Скоро после Нового года ему приснился незнакомый город. Виноградов подъехал к огромному освещенному зданию, разделся в вестибюле и, когда снял пальто, то увидел себя в парадном мундире, которого у него никогда не было.

Вертелись пары танцующих. Была среди них и Шура в белом, сильно открытом платье. Она держала за руку господина с остренькой седой бородкой, улыбалась ему и грациозно выделывала pas[28] хиаваты[29]. Потом села, а господин исчез. Виноградов не выдержал и подошел к Шуре. Ее большие серые глаза стали еще больше.

— Зачем вы здесь, зачем вы здесь? — сказала она с досадой.

— Почему она говорит на вы? — подумал Виноградов и ничего ей не ответил.



— Пойдемте отсюда, — снова произнесла тем же злым голосом Шура и встала.

Затем они очутились в освещенной красным светом гостиной, сели на мягкий, тоже красный, диванчик. Здесь ни кого не было. Шура быстро зашептала:

— Вы — или сумасшедший, или дурак… До сих пор не поняли, что между нами все кончено. Я вас не люблю. Я никого не люблю. Я хочу денег и личной жизни. Этот старик предлагает мне ехать в Париж. Я поеду. Я и курсов своих никогда не любила и поступила на них только затем, чтобы жить в Петербурге. Мне было вас жаль, и потому я не говорила вам прямо, что вы с вашей неврастенией и разными гипнотизмами и предчувствиями надоели мне! Вы не человек, а слякоть. Теперь я говорю это прямо…

Музыка в зале играла так громко, что Виноградов вдруг перестал слышать слова Шуры, хотел подвинуться к ней ближе и — проснулся.

Было два часа ночи. Он встал, выкурил папиросу и опять лег! Болела голова. После приема хлоралгидрата стало как будто легче и снова удалось задремать; но уже ничего не приснилось.

Через несколько дней пришло письмо от Шуры. Она писала, что уезжает за границу, и была в ее письме фраза:

«Я и курсов своих никогда не любила и поступила на них только затем, чтобы жить в Петербурге».

Виноградов почувствовал, как у него зазвонило в правом ухе. Он не удивился. Долго мотался взад и вперед по комнате, как несчастный белый медведь в клетке. Сел к письменному столу и написал красным карандашом на синей промокашке: «Кто-то сильный и беспощадный хочет моего конца, а я не дамся, а я не дамся…».
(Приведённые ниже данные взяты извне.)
-- ==== Sys2Proof/Safety.lean ====
section
/-! DEFINITION. The terms that claims use: what an instance holds, said through reads; source values and encodings as the
spec words them; the forms and ranges that every step keeps; bit sequences through the coder; a header's bytes. -/

namespace Sys2Proof.Machine

/-! ### What an instruction leaves in its instance -/

/-- `g` with the value at `k` replaced by `v`. -/
def setAt {α : Type} (g : Nat → α) (k : Nat) (v : α) : Nat → α := fun j => if j = k then v else g j

/-- The program store, its range and the sizes of M and H are those of `z`. -/
def Zpaql.SameConfig (z z' : Zpaql) : Prop :=
  z'.mbits = z.mbits ∧ z'.hbits = z.hbits ∧ z'.prog = z.prog ∧
    z'.cend = z.cend ∧ z'.hbegin = z.hbegin ∧ z'.hend = z.hend

/-- `z'` has these registers, this flag and PC, and reads M, H and R as given; the rest is as in `z`. -/
def Zpaql.Holds (z z' : Zpaql) (a b c d : Word) (f : Bool) (pc : Nat) (m : Nat → Byte) (h : Nat → Word)
    (r : Byte → Word) : Prop :=
  z'.a = a ∧ z'.b = b ∧ z'.c = c ∧ z'.d = d ∧ z'.f = f ∧ z'.pc = pc ∧
    (∀ k, z'.readM k = m k) ∧ (∀ k, z'.readH k = h k) ∧ (∀ n, z'.readR n = r n) ∧ z.SameConfig z'

/-- `z'` is `z` but for PC. -/
def Zpaql.MovedTo (z : Zpaql) (pc : Nat) (z' : Zpaql) : Prop :=
  z.Holds z' z.a z.b z.c z.d z.f pc z.readM z.readH z.readR

/-- `z'` is `z` with `v`, reduced to the width of the location, written to `x`, and PC at `pc` (R130, R200): the byte
`M[B mod MSIZE]` or `M[C mod MSIZE]`, the word `H[D mod HSIZE]`, or a register. Nothing else differs. -/
def Zpaql.Wrote (z : Zpaql) (x : Loc) (v : Word) (pc : Nat) (z' : Zpaql) : Prop :=
  match x with
  | .a => z.Holds z' v z.b z.c z.d z.f pc z.readM z.readH z.readR
  | .b => z.Holds z' z.a v z.c z.d z.f pc z.readM z.readH z.readR
  | .c => z.Holds z' z.a z.b v z.d z.f pc z.readM z.readH z.readR
  | .d => z.Holds z' z.a z.b z.c v z.f pc z.readM z.readH z.readR
  | .mb =>
    z.Holds z' z.a z.b z.c z.d z.f pc (setAt z.readM (z.b.toNat % 2 ^ z.mbits) (v.setWidth 8)) z.readH z.readR
  | .mc =>
    z.Holds z' z.a z.b z.c z.d z.f pc (setAt z.readM (z.c.toNat % 2 ^ z.mbits) (v.setWidth 8)) z.readH z.readR
  | .hd => z.Holds z' z.a z.b z.c z.d z.f pc z.readM (setAt z.readH (z.d.toNat % 2 ^ z.hbits) v) z.readR

/-- `z'` is `z` with F written and PC at `pc`. -/
def Zpaql.WroteFlag (z : Zpaql) (f : Bool) (pc : Nat) (z' : Zpaql) : Prop :=
  z.Holds z' z.a z.b z.c z.d f pc z.readM z.readH z.readR

/-- The value in a location, a byte of M zero-extended, as a number (R130, R200). -/
def Zpaql.held (z : Zpaql) : Loc → Nat
  | .a => z.a.toNat
  | .b => z.b.toNat
  | .c => z.c.toNat
  | .d => z.d.toNat
  | .mb => (z.readM (z.b.toNat % 2 ^ z.mbits)).toNat
  | .mc => (z.readM (z.c.toNat % 2 ^ z.mbits)).toNat
  | .hd => (z.readH (z.d.toNat % 2 ^ z.hbits)).toNat

/-- The source value `v` as a number (R200, R260, R310). -/
def Zpaql.source (z : Zpaql) : Src → Nat
  | .loc x => z.held x
  | .imm n => n.toNat

/-- The bytes of the instruction: 1, or 2 with an operand byte (R200, R260). -/
def sourceBytes : Src → Nat
  | .loc _ => 1
  | .imm _ => 2

/-- The code of a location, the field `y` or `z` of an opcode (R130, R200). -/
def locCode : Loc → Nat
  | .a => 0
  | .b => 1
  | .c => 2
  | .d => 3
  | .mb => 4
  | .mc => 5
  | .hd => 6

/-- The bytes of an instruction whose first opcode is `base` and whose field `z` is the source code (R200, R260). -/
def sourceEncoding (base : Nat) : Src → List Byte
  | .loc x => [BitVec.ofNat 8 (base + locCode x)]
  | .imm n => [BitVec.ofNat 8 (base + 7), n]

/-- `s` after a fault `f` (R536): the latch is set, the operation has ended and returned the fault, nothing else
differs. -/
def State.faultedBy (s : State) (f : CoreFault) : State :=
  { s with fault := some f, phase := .idle, reports := s.reports ++ [.faulted f] }

/-- `s` after a fault `f` with the executing instance's PC at `pc`. -/
def State.faultedAt (s : State) (pc : Nat) (f : CoreFault) : State := (s.setVm { s.vm with pc := pc }).faultedBy f

/-- Every register of the instance and every element of R, M and H is 0 (R49, R514, R561). -/
def Zpaql.AllZero (z : Zpaql) : Prop :=
  z.a = 0 ∧ z.b = 0 ∧ z.c = 0 ∧ z.d = 0 ∧ z.f = false ∧ z.pc = 0 ∧
    (∀ n, z.readR n = 0) ∧ (∀ k, z.readM k = 0) ∧ ∀ k, z.readH k = 0

/-- The tables of a component at their reset values: CM (R35), ICM (R36), MATCH (R37), MIX2 (R39), MIX (R40), ISSE (R41),
SSE (R42). The weights of MIX and ISSE are read as signed numbers. -/
def Component.TablesAtReset (k : Component) : Prop :=
  match k.desc with
  | .const _ => True
  | .cm s _ => ∀ j, j < 2 ^ s.toNat → k.readCm j = 0x80000000
  | .icm s =>
    (∀ j, j < 64 * 2 ^ s.toNat → k.readHt j = 0) ∧ ∀ st, st < 256 → (k.readCm st).toNat = cminit st
  | .matchModel s b => (∀ j, j < 2 ^ b.toNat → k.readHt j = 0) ∧ ∀ j, j < 2 ^ s.toNat → k.readCm j = 0
  | .avg .. => True
  | .mix2 s .. => ∀ j, j < 2 ^ s.toNat → k.readA16 j = 32768
  | .mix s _ m _ _ => ∀ j, j < m.toNat * 2 ^ s.toNat → k.weight j = 65536 / (m.toNat : Int)
  | .isse s _ =>
    (∀ j, j < 64 * 2 ^ s.toNat → k.readHt j = 0) ∧
      ∀ st, st < 256 → k.weight (2 * st) = 32768 ∧
        k.weight (2 * st + 1) = clamp (stretch (cminit st / 256) * 1024) (-524288) 524287
  | .sse s _ start _ =>
    ∀ j, j < 32 * 2 ^ s.toNat →
      (k.readCm j).toNat = squash (((j % 32 : Nat) : Int) * 64 - 992) * 131072 + start.toNat

/-- The fields of a component at reset: `limit` of CM and SSE is `4 * limit_arg` (R35, R42), `c` of MIX2 and MIX is
`2^sizebits` (R39, R40; where R49 has 0, log 14), every other field 0, `cxtTop` (the model's own, log 15) among them. -/
def Component.FieldsAtReset (k : Component) : Prop :=
  k.cxt = 0 ∧ k.cxtTop = 0 ∧ k.a = 0 ∧ k.b = 0 ∧
    (k.c = match k.desc with
      | .mix2 s .. => 2 ^ s.toNat
      | .mix s .. => 2 ^ s.toNat
      | _ => 0) ∧
    k.limit = match k.desc with
      | .cm _ limit => 4 * limit.toNat
      | .sse _ _ _ limit => 4 * limit.toNat
      | _ => 0

/-- `t` is as `update(y)` leaves `s` before the `run` it starts: `c8` has the bit appended; if that completes the byte, a
`run` of HCOMP has begun with the byte as A and PC at `hbegin`, nothing else of the instance set, and `next` follows when
it has returned; else no `run` begins and HCOMP is as it was. PCOMP is as it was (R170, R430, R462). -/
def State.Updated (s : State) (y : Bool) (next : Task) (t : State) : Prop :=
  t.pred.c8.toNat = 2 * s.pred.c8.toNat + y.toNat ∧
    (128 ≤ s.pred.c8.toNat → t.inst = .hcomp ∧ t.phase = .run next ∧
      t.hcomp = { s.hcomp with
        a := BitVec.ofNat 32 (2 * s.pred.c8.toNat + y.toNat - 256), pc := s.hcomp.hbegin }) ∧
    (s.pred.c8.toNat < 128 → t.inst = s.inst ∧ t.phase = .work next ∧ t.hcomp = s.hcomp) ∧
    t.pcomp = s.pcomp

/-- The displacement of a short jump, `sext_8(N)` (R103). -/
def displacement (n : Byte) : Int := if n.toNat ≤ 127 then (n.toNat : Int) else (n.toNat : Int) - 256

/-! ### Forms and ranges that every step keeps -/

/-- The canonical form of the memories of an instance: entries rising, in range, none equal to the reset value 0. -/
def Zpaql.MemoryForm (z : Zpaql) : Prop :=
  MemWf (fun _ => 0#32) 256 z.r ∧ MemWf (fun _ => 0#8) (2 ^ z.mbits) z.m ∧ MemWf (fun _ => 0#32) (2 ^ z.hbits) z.h ∧
    z.prog.Pairwise (fun x y => x.1 < y.1) ∧ ∀ e ∈ z.prog, e.2 ≠ 0#8

/-- The canonical form of the tables of a component. -/
def Component.MemoryForm (k : Component) : Prop :=
  MemWf (cmReset k.desc) (cmLength k.desc) k.cm ∧ MemWf (fun _ => 0#8) (htLength k.desc) k.ht ∧
    MemWf (fun _ => 32768#16) (a16Length k.desc) k.a16

/-- The canonical form of the predictor's arrays and tables; there are at most 255 components (R73). -/
def Predictor.MemoryForm (q : Predictor) : Prop :=
  MemWf (fun _ => 0#32) 256 q.h ∧ MemWf (fun _ => (0 : Int)) 256 q.p ∧ q.comps.length ≤ 255 ∧
    ∀ k ∈ q.comps, k.MemoryForm

/-- Every memory of the machine has its canonical form. -/
def State.MemoryForm (s : State) : Prop := s.hcomp.MemoryForm ∧ s.pcomp.MemoryForm ∧ s.pred.MemoryForm

/-- The coder's invariants (R484): `high > low >= 1` and `(high xor low) >= 0x1000000`. -/
def Coder.Bounds (k : Coder) : Prop :=
  1 ≤ k.low.toNat ∧ k.low.toNat < k.high.toNat ∧ 0x1000000 ≤ (k.high ^^^ k.low).toNat

/-- The value of `hmap4` that carries the bits of `c8` (R32). -/
def nibbleForm (c8 : Nat) : Nat :=
  if c8 < 16 then c8
  else
    let j := Nat.log2 c8 - 4
    16 * (c8 / 2 ^ j) + 2 ^ j + c8 % 2 ^ j

/-- `c8` is at least 1 and `hmap4` is its nibble form; `c8` is 256 or more only while the byte is given to HCOMP's `run`,
or after that `run` has faulted (R31, R32, R462). -/
def State.PartialByte (s : State) : Prop :=
  1 ≤ s.pred.c8.toNat ∧
    (s.pred.c8.toNat < 256 → s.pred.hmap4.toNat = nibbleForm s.pred.c8.toNat) ∧
    (256 ≤ s.pred.c8.toNat →
      s.fault ≠ none ∨ (s.inst = .hcomp ∧ ∃ t, s.phase = .run t ∨ s.phase = .halted t))

/-- A faulted core has no operation in progress (R536, R537). -/
def State.FaultedIsIdle (s : State) : Prop := s.fault ≠ none → s.phase = .idle

/-- The guard gap lies before the program: a loaded block's `hbegin` is `cend + 128` and its HCOMP section is not empty
(R73, R74); the PCOMP store has `cend' = 8` and `hbegin' = 136` from its preparation on (R76). -/
def State.GapBeforeProgram (s : State) : Prop :=
  (s.loaded = true → 8 ≤ s.hcomp.cend ∧ s.hcomp.hbegin = s.hcomp.cend + 128 ∧ s.hcomp.hbegin < s.hcomp.hend) ∧
    (s.pp.state = .program ∨ s.pp.state = .running → s.pcomp.cend = 8 ∧ s.pcomp.hbegin = 136)

/-- Every `p[i]` is in -2048 .. 2047 (R30). -/
def Predictor.OutputsInRange (q : Predictor) : Prop := ∀ i, -2048 ≤ pAt q.p i ∧ pAt q.p i ≤ 2047

/-! ### Bit sequences through the coder -/

/-- Code bits with their probabilities, one after another. -/
def Coder.encodeAll : Coder → List (Bool × Nat) → Coder × List Byte
  | k, [] => (k, [])
  | k, (y, p) :: rest =>
    let r := k.encode y p
    let q := Coder.encodeAll r.1 rest
    (q.1, r.2 ++ q.2)

/-- Decode bits with the given probabilities, none when a fault occurs. -/
def Coder.decodeAll : Coder → List Nat → List Byte → Option (List Bool × Coder × List Byte)
  | k, [], input => some ([], k, input)
  | k, p :: ps, input =>
    match k.decode p input with
    | .bit y k' rest =>
      match Coder.decodeAll k' ps rest with
      | some (ys, out) => some (y :: ys, out)
      | none => none
    | .corrupt => none
    | .eof => none

/-! ### The bytes of a header (R73) -/

/-- The COMP section: `hsize`, `hh`, `hm`, `ph`, `pm`, `n`, the descriptors and the terminator. -/
def compSection (hsize : Nat) (hh hm ph pm : Byte) (descs : List CompDesc) : List Byte :=
  [BitVec.ofNat 8 hsize, BitVec.ofNat 8 (hsize / 256), hh, hm, ph, pm, BitVec.ofNat 8 descs.length] ++
    descs.flatMap encodeDesc ++ [0]

/-- `hsize` of a header with these descriptors and this HCOMP section: `(cend - 2) + (hend - hbegin)` (R74). -/
def headerSize (descs : List CompDesc) (hcomp : List Byte) : Nat :=
  (descs.flatMap encodeDesc).length + 6 + hcomp.length

end Sys2Proof.Machine
end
Ни с того, ни с сего вдруг затошнило. Виноградов зачеркнул написанное, надел пальто и вышел на улицу. Сам не зная зачем, в трамвае он доехал до Варшавского вокзала. Здесь целый час сидел в зале и пил чай. Потом взял перронный билет и снова вышел на воздух. Вагоны и запах паровозного дыма напомнили, как месяц тому назад он провожал Жулавского и сказал ему, что болит голова, а тот ответил:

— Вот вы приезжайте на праздники ко мне в Псковский уезд. Побегаем на лыжах. У нас воздух, как шампанское, и голова не будет болеть. А захотите учиться — отдельная комната к вашим услугам. У меня отец уездный ветеринар, но человек интеллигентный. Есть книги. Мать хозяйка и ее целый день не видно. Тихо у нас. Мы живем совсем за городом. Приезжайте…

Тогда Виноградов только поблагодарил и подумал: «Как же я уеду, если 8-го января вернется Шура».

Теперь он знал, что Шура больше не приедет.

С перрона Виноградов пошел прямо к телеграфному окошечку и написал на бланке адрес Жулавского, а затем: «Выезжаю час ночи, буду утром».

Когда чиновник дал ему квитанцию, стало вдруг веселее. Думалось: «Нужно скорее на квартиру, уложиться и опять сюда. Вероятно, Жулавский вышлет лошадей или выедет за мной сам. Если протелеграфировал, то не ехать уже нельзя, выйдет свинство. Кто-то сильный и беспощадный хочет моего конца, но я ему не дамся, не дамся…».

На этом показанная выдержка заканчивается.